EXERCISE REQUIREMENTS:
In the records below, find the line with "def execUwCaneArrive (data" and the line with "if x.busy ||"; return exactly those lines and every line between them.

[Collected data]

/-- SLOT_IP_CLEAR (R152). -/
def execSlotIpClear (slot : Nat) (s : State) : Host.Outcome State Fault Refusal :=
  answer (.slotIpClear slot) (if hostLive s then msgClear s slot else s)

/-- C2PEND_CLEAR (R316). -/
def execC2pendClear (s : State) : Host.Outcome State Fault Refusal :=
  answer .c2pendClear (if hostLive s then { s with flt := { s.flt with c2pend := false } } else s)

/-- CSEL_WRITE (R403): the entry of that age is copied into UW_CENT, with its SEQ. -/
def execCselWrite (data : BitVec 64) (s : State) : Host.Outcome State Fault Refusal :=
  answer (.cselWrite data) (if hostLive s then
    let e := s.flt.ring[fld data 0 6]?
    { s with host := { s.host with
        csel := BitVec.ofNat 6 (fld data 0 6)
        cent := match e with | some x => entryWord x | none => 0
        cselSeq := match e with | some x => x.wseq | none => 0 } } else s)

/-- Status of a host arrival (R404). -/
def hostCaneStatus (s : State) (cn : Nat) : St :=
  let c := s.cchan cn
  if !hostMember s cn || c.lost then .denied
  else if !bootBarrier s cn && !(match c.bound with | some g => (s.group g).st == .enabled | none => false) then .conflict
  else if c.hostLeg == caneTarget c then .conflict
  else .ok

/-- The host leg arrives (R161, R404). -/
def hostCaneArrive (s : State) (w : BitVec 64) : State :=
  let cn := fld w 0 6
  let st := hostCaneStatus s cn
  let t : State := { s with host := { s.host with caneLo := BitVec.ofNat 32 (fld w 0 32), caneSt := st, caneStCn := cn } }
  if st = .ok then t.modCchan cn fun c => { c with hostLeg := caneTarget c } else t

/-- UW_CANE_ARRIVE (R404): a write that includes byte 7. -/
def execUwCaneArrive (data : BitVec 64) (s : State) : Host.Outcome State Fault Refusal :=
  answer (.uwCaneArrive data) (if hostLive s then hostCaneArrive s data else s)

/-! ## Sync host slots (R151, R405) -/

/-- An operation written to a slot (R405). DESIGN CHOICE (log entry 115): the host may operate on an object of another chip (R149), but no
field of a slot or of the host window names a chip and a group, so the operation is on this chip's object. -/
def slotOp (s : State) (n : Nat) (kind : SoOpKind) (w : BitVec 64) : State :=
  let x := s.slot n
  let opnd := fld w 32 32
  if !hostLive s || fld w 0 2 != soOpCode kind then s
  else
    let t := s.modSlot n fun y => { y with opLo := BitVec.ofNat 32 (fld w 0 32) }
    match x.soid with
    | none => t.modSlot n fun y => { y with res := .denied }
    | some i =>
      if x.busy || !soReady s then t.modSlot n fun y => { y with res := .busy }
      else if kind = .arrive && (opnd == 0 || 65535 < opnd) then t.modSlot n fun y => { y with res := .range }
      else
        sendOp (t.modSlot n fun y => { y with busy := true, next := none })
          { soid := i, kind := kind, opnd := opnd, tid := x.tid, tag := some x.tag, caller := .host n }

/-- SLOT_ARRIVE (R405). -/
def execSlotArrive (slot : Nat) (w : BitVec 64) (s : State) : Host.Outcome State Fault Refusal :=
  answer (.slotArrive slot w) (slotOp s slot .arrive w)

RESPONSE:
def execUwCaneArrive (data : BitVec 64) (s : State) : Host.Outcome State Fault Refusal :=
  answer (.uwCaneArrive data) (if hostLive s then hostCaneArrive s data else s)

/-! ## Sync host slots (R151, R405) -/

/-- An operation written to a slot (R405). DESIGN CHOICE (log entry 115): the host may operate on an object of another chip (R149), but no
field of a slot or of the host window names a chip and a group, so the operation is on this chip's object. -/
def slotOp (s : State) (n : Nat) (kind : SoOpKind) (w : BitVec 64) : State :=
  let x := s.slot n
  let opnd := fld w 32 32
  if !hostLive s || fld w 0 2 != soOpCode kind then s
  else
    let t := s.modSlot n fun y => { y with opLo := BitVec.ofNat 32 (fld w 0 32) }
    match x.soid with
    | none => t.modSlot n fun y => { y with res := .denied }
    | some i =>
      if x.busy || !soReady s then t.modSlot n fun y => { y with res := .busy }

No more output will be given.